Saturday, March 29, 2008

A New Gulf

Despite the US Congress's predictable, one sided expressions of support for Israel, there is a widening gulf of understanding between Israelis and Americans regarding US policy in the Middle East. If a Democrat is elected president, especially if it is Obama, the next administration and Israel are likely to be at odds over whether Israel needs to take any steps toward settling its conflict with the Palestinians or cooperate with the United States in seeking some stability in the Middle East. This is because the present limbo is far more acceptable for many Israelis and their government than outcomes of steps toward accommodating Palestinian needs and Syrian interests.
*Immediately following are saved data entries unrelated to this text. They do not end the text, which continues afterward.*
/-- The registers whose read clears a counter, a peak or a flag (Table 21.10). -/
def rcReg (a : Nat) : Bool :=
  (0x28000 ≤ a && a < 0x28200 && a % 32 == 4) || (0x30010 ≤ a && a < 0x30018) || a == 0x30020
    || (0x40100 ≤ a && a < 0x40200 && a % 16 == 1)
    || (0x60000 ≤ a && a < 0xA0000 && (a % 0x10000 == 4 || a % 0x10000 == 6)) || a == 0xA0000 || a == 0xB0002
    || (0xB1000 ≤ a && a < 0xB1000 + 2 * 1032 && a % 2 == 1)
    || (0xC0000 ≤ a && a < 0xC0080 && (a % 16 == 0xA || a % 16 == 0xB))
    || (0xD0000 ≤ a && a < 0xE0000 &&
      (a % 0x8000 == 0x101 || a % 0x8000 == 0x111
        || (0x1004 ≤ a % 0x8000 && a % 0x8000 < 0x11FC && (a % 4 == 1 || a % 4 == 3))))
    || a == 0xE8004 || a == 0xE8005 || a == 0xF8004 || (0xF8100 ≤ a && a < 0xF8120) || (0xF8200 ≤ a && a < 0xF8220)

/-- RC_READ: a register with an RC field is read; its word goes to the reader (R620). -/
def execRcRead (mid : Fin 32) (a : Nat) (s : State) : Host.Outcome State Fault Refusal :=
  run (fun w => if rcReg a then let (v, w) := regRead mid.val a w; send (.readData [v]) w else w) s

/-- LATCHING_READ: PTM_FRCL, PTM_NOWL or PTM_SNCC is read (spec/20 R611). -/
def execLatchingRead (mid : Fin 32) (k : Fin 3) (s : State) : Host.Outcome State Fault Refusal :=
  run (fun w =>
    let a := match k.val with | 0 => 0xFC000 | 1 => 0xFC002 | _ => 0xFC010
    let (v, w) := regRead mid.val a w
    send (.readData [v]) w) s

end Sys2Proof.Machine
end

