-- ==== Sys2Proof/Certificates/Slice0/Obligations.lean ====
section
/-! DEFINITION. The statements for the provers, with the small functions they use: what the rules of spec/ say, written a
second time and apart from the meanings. A statement gives the whole next state where the rules fix it, and otherwise what
the rules say of it and what the command leaves unchanged. -/

namespace Sys2Proof.Claims

open Sys2Proof.Machine

/-- A command answers a next state of which P holds. -/
def Ends (c : Instr) (s : State) (P : State → Prop) : Prop := ∃ t, exec c s = .next t ∧ P t

/-- Every word of bank memory reads as before. -/
def SameMemory (s t : State) : Prop := ∀ a, memRead t.mem a = memRead s.mem a

/-- The state with other units; memory, variant and queue stay. -/
def withDev (s : State) (d : Dev) : State := { s with dev := d }

end Sys2Proof.Claims

open Sys2Proof Sys2Proof.Machine Sys2Proof.Claims

/-! The machine as a whole. -/

namespace Sys2Proof.Claims

/-- The commands that act on the Hedge island, on the resets or on the start-up, whether or not the main device runs. -/
def actsAnyway : Instr → Bool
  | .porstNRelease .. | .rcSettleEnd | .judgeWindow .. | .pllLocked | .bankClearDone .. | .porstNLow | .vddMonitor
  | .thermalTrip | .thermalTripEnd | .hrstNLow | .hrstNRelease .. | .hedgeSupplyFault | .hedgeSupplyRestored ..
  | .selfTestDone .. | .crossLinkWord .. | .crossLinkLoss | .heartbeatTimeout | .testPulseFrame | .pulseCheckSample ..
  | .discrepancyTimeout .. | .hlkiLow | .blackChannelSend .. | .blackChannelFrame .. | .connectionTimeout .. | .sframe ..
  | .btest | .engageTimeEnd | .holdWindowEnd | .brakeTestEnd | .brakeDue .. | .brakeOverdue .. | .hedgeLOverdue ..
  | .safeAckNRise .. | .hlkiCheck .. | .statusWindowRefresh | .holdsBlockedEnd | .tapInstruction ..
  | .pcieConfigRequest .. | .linkTrained .. => true
  | _ => false

end Sys2Proof.Claims

/-- A step takes the command at the front of the queue and answers what exec answers with the queue's rest. -/
def Obligations.StepRunsFrontCommand : Prop :=
  ∀ (c : Instr) (rest : List Instr) (s : State),
    step { s with pending := c :: rest } = exec c { s with pending := rest }

/-- With no command waiting the block idles: one count of the free-running counter while the main device runs, and
nothing else (log 1, the model's choice). -/
def Obligations.EmptyQueueIdles : Prop :=
  ∀ s : State, s.pending = [] →
    step s = .next (if s.dev.boot.start = .done ∧ s.dev.boot.dead = false
      then withDev s { s.dev with ptm := { s.dev.ptm with frc := s.dev.ptm.frc + 1 } } else s)

/-- Every command answers a next state from every state, and leaves the variant and the waiting commands alone. -/
def Obligations.EveryCommandAnswers : Prop :=
  ∀ (c : Instr) (s : State), Ends c s fun t => t.variant = s.variant ∧ t.pending = s.pending

/-- From every state whose bank memory is in canonical form and lists bank words only, a step leads to such a state. -/
def Obligations.MemoryFormKept : Prop := ∀ s t : State, Safety.Inv s → step s = .next t → Safety.Inv t

/-- Reset: memory in canonical form with every word zero, no command waiting, cycle count and phase zero, no queue
enabled, no semaphore held, no port counting, the Hedge island in INIT with safe outputs. -/
def Obligations.ResetState : Prop :=
  Safety.Inv State.reset ∧ (∀ a, memRead State.reset.mem a = 0) ∧ State.reset.pending = []
    ∧ State.reset.dev.phase.ncc = 0 ∧ State.reset.dev.phase.mph = 0 ∧ State.reset.dev.sys.cycOn = false
    ∧ (∀ q, (tabGet {} State.reset.dev.cmd.queues q).en = false)
    ∧ (∀ n, tabGet 0 State.reset.dev.mem.sems n = 0)
    ∧ (∀ n, (tabGet {} State.reset.dev.fp n).cnt = 0)
    ∧ State.reset.dev.hdg.pState = .init ∧ State.reset.dev.hdg.lState = .init
    ∧ State.reset.dev.hdg.brkP = 0 ∧ State.reset.dev.hdg.brkL = 0
    ∧ State.reset.dev.hdg.stoA = false ∧ State.reset.dev.hdg.stoB = false

/-- While the main device does not run (in its start-up, or after a failure of its oscillator), a command that is not of
the Hedge island, the resets or the start-up changes nothing. -/
def Obligations.StoppedDeviceIgnores : Prop :=
  ∀ (c : Instr) (s : State), actsAnyway c = false → (s.dev.boot.start ≠ .done ∨ s.dev.boot.dead = true) →
    exec c s = .next s

/-! The event log (spec/03 R92, R93), semaphores (spec/16 R527 to R530) and mailboxes (spec/17 R533 to R540). -/

namespace Sys2Proof.Claims

/-- The records the event log holds (Table 3.21): 256 × 2^LCODE, an LCODE above 8 used as 8. -/
def logLength (s : State) : Nat := 256 * 2 ^ min s.dev.cmd.evLen 8

/-- Word address of the record that is written next. -/
def nextRecord (s : State) : Nat := s.dev.cmd.evBase + 4 * s.dev.cmd.evWr

/-- The words of the next record lie in bank memory, in groups that are on. -/
def logReady (s : State) : Prop :=
  ∀ k, k < 4 →
    isBank (nextRecord s + k) = true ∧ s.dev.boot.bgrp.getLsbD ((nextRecord s + k) % 32 / 4) = true

/-- One event record has been written: cycle, source, instance and code, and detail at the record, the write index
advanced, the oldest unread record discarded with OVR where the log was full, and no other word of memory changed
(R92, R93). -/
def EventLogged (src inst code detail : Nat) (s t : State) : Prop :=
  let n := (s.dev.cmd.evWr + 1) % logLength s
  t.dev.cmd.evWr = n
    ∧ t.dev.cmd.evRd = (if n = s.dev.cmd.evRd then (s.dev.cmd.evRd + 1) % logLength s else s.dev.cmd.evRd)
    ∧ t.dev.cmd.evOvr = (s.dev.cmd.evOvr || decide (n = s.dev.cmd.evRd))
    ∧ memRead t.mem (nextRecord s + 1) = s.dev.phase.ncc
    ∧ memRead t.mem (nextRecord s + 2) = BitVec.ofNat 36 (src * 2 ^ 28 + inst * 2 ^ 16 + code)
    ∧ memRead t.mem (nextRecord s + 3) = BitVec.ofNat 36 detail
    ∧ ∀ a, (a < nextRecord s ∨ nextRecord s + 4 ≤ a) → memRead t.mem a = memRead s.mem a

/-- Who holds a semaphore: none, or a MID. -/
def holder (n : Nat) (s : State) : Option Nat :=
  match tabGet 0 s.dev.mem.sems n with | 0 => none | m + 1 => some m

/-- The state with another holder of a semaphore. -/
def withHolder (n : Nat) (h : Option Nat) (s : State) : State :=
  withDev s { s.dev with mem := { s.dev.mem with
    sems := tabSet 0 s.dev.mem.sems n (match h with | none => 0 | some m => m + 1) } }

/-- A word answered to the reader. -/
def answered (v : Word) (s : State) : State := withDev s { s.dev with out := s.dev.out ++ [.readData [v]] }

/-- A channel of the mailboxes. -/
def channel (c : Nat) (s : State) : MbxChan := tabGet {} s.dev.mbx.chans c

/-- The side of a bound channel that a MID is: A (false) or B (true). -/
def SideIs (mid c : Nat) (b : Bool) (s : State) : Prop :=
  (channel c s).valid = true ∧ (channel c s).midA ≠ (channel c s).midB
    ∧ mid = (if b then (channel c s).midB else (channel c s).midA)

/-- The record of a side. -/
def sideRec (b : Bool) (x : MbxChan) : MbxSide := if b then x.b else x.a

/-- Nothing but the mailboxes, the interrupt registers and the messages sent out has changed. -/
def OnlyMailboxes (s t : State) : Prop :=
  t = withDev s { s.dev with mbx := t.dev.mbx, hif := t.dev.hif, out := t.dev.out }

/-- The channel but for the two queues and the count of lost sends is as before, and so is every other channel. -/
def ChannelsKept (c : Nat) (s t : State) : Prop :=
  (channel c t).valid = (channel c s).valid ∧ (channel c t).midA = (channel c s).midA
    ∧ (channel c t).midB = (channel c s).midB ∧ (channel c t).a.sd = (channel c s).a.sd
    ∧ (channel c t).b.sd = (channel c s).b.sd ∧ ∀ k, k ≠ c → channel k t = channel k s

end Sys2Proof.Claims

/-- A read of a semaphore is a test-and-set: a free one is acquired for the reading MID and ACQ = 1 is answered; a held one
stays, and ACQ = 0 is answered with the holder's MID in bits [12:8] (Table 16.16). Nothing else changes. -/
def Obligations.SemaphoreReadIsTestAndSet : Prop :=
  ∀ (mid : Fin 32) (n : Fin 64) (s : State), live s = true →
    exec (.semRead mid n) s = .next (match holder n s with
      | none => answered 1 (withHolder n (some mid) s)
      | some m => answered (BitVec.ofNat 36 (m % 32 * 256)) s)

/-- A write of a semaphore by its holder releases it and changes nothing else; a write by any other MID leaves every
semaphore alone and logs SEM_NOT_OWNER with the writer's MID. A forced release by MID 0 or 1 releases it whoever holds it
and logs SEM_FORCED with the former holder's MID; by any other MID it changes nothing. -/
def Obligations.SemaphoreRelease : Prop :=
  (∀ (mid : Fin 32) (n : Fin 64) (s : State), live s = true →
    (holder n s = some mid.val → exec (.semWrite mid n) s = .next (withHolder n none s))
    ∧ (holder n s ≠ some mid.val → logReady s →
        Ends (.semWrite mid n) s fun t => t.dev.mem.sems = s.dev.mem.sems ∧ EventLogged 6 n 1 mid s t))
  ∧ (∀ (mid : Fin 32) (v : Word) (s : State), live s = true →
    (1 < mid.val → exec (.semForceWrite mid v) s = .next s)
    ∧ (∀ m, mid.val ≤ 1 → holder (v.toNat % 64) s = some m → logReady s →
        Ends (.semForceWrite mid v) s fun t =>
          t.dev.mem.sems = tabSet 0 s.dev.mem.sems (v.toNat % 64) 0 ∧ EventLogged 6 (v.toNat % 64) 2 m s t))

/-- A send by one side of a bound channel: with LEN 1 to 8 and room for the words, the first LEN staging words join the queue
as one message; without room the queue stays and the sender's count of lost sends goes up to 65,535 at most; with LEN 0 or
above 8 both stay. The staging words, the other direction and every other channel stay. A write to MBXc_POP by one side of a
bound channel removes the head message of the queue toward it, and one to an empty queue leaves it; the other direction and
every other channel stay. A write of 1 to MBX_CTL sets LOCK, and none clears it. -/
def Obligations.MailboxCommands : Prop :=
  (∀ (mid : Fin 32) (c : Fin 16) (v : Word) (b : Bool) (s : State), live s = true → SideIs mid c b s →
     let len := v.toNat % 16
     let me := sideRec b (channel c s)
     let used := (me.queue.map List.length).sum
     Ends (.mbxSend mid c v) s fun t =>
       let me' := sideRec b (channel c t)
       ChannelsKept c s t ∧ sideRec (!b) (channel c t) = sideRec (!b) (channel c s)
         ∧ (1 ≤ len ∧ len ≤ 8 ∧ used + len ≤ 8 →
             me'.queue = me.queue ++ [me.sd.take len] ∧ me'.slost = me.slost ∧ OnlyMailboxes s t)
         ∧ (1 ≤ len ∧ len ≤ 8 ∧ 8 < used + len →
             me'.queue = me.queue ∧ me'.slost = (if me.slost < 65535 then me.slost + 1 else me.slost))
         ∧ (len = 0 ∨ 8 < len → me' = me ∧ OnlyMailboxes s t))
  ∧ ((∀ (mid : Fin 32) (c : Fin 16) (b : Bool) (s : State), live s = true → SideIs mid c b s →
       Ends (.mbxPop mid c) s fun t =>
         (sideRec (!b) (channel c t)).queue = (sideRec (!b) (channel c s)).queue.drop 1
           ∧ sideRec b (channel c t) = sideRec b (channel c s) ∧ ChannelsKept c s t ∧ OnlyMailboxes s t)
     ∧ (∀ (v : Word) (s : State), live s = true →
         exec (.mbxLock v) s = .next (withDev s { s.dev with mbx := { s.dev.mbx with
           lock := decide (s.dev.mbx.lock = true ∨ v.toNat % 2 = 1) } })))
To them, the rockets falling on Sderot, the threats from Hezbollah, the building demographic problem and the risk of become evermore an apartheid state are minor compared to fears about a coherent Palestinian state, an invigorated Syria, and a region where nations compete for preeminence without assured outside intervention.

Without claiming that Israel through its American neo-con supporters shares some responsibility for the invasion of Iraq, one can easily argue that Israel welcomed and benefited from it and the subsequent occupation. The invasion removed Saddam, a feared, if over-rated enemy; the occupation has prevented the reconstitution of a state whose leadership would likely be hostile to Israel. More importantly, the US military in Iraq and Afghanistan, bracketing Iran dissuades any conventional, direct action against Israel, that Iranian ideologues might consider. On the other hand, the Bush administration's perceptions of Iranian meddling in the occupation strengthens its inclination to use force to thwart Iran's presumed ambitions, most notably the acquisition of nuclear weapons, a possibility that Israel dreads. No one wonder John McCain, with his open-ended commitment to keep US troops in Iraq and his declared hostility to Iran, is the favored presidential candidate in Israel and among its right wing supporters in the United States.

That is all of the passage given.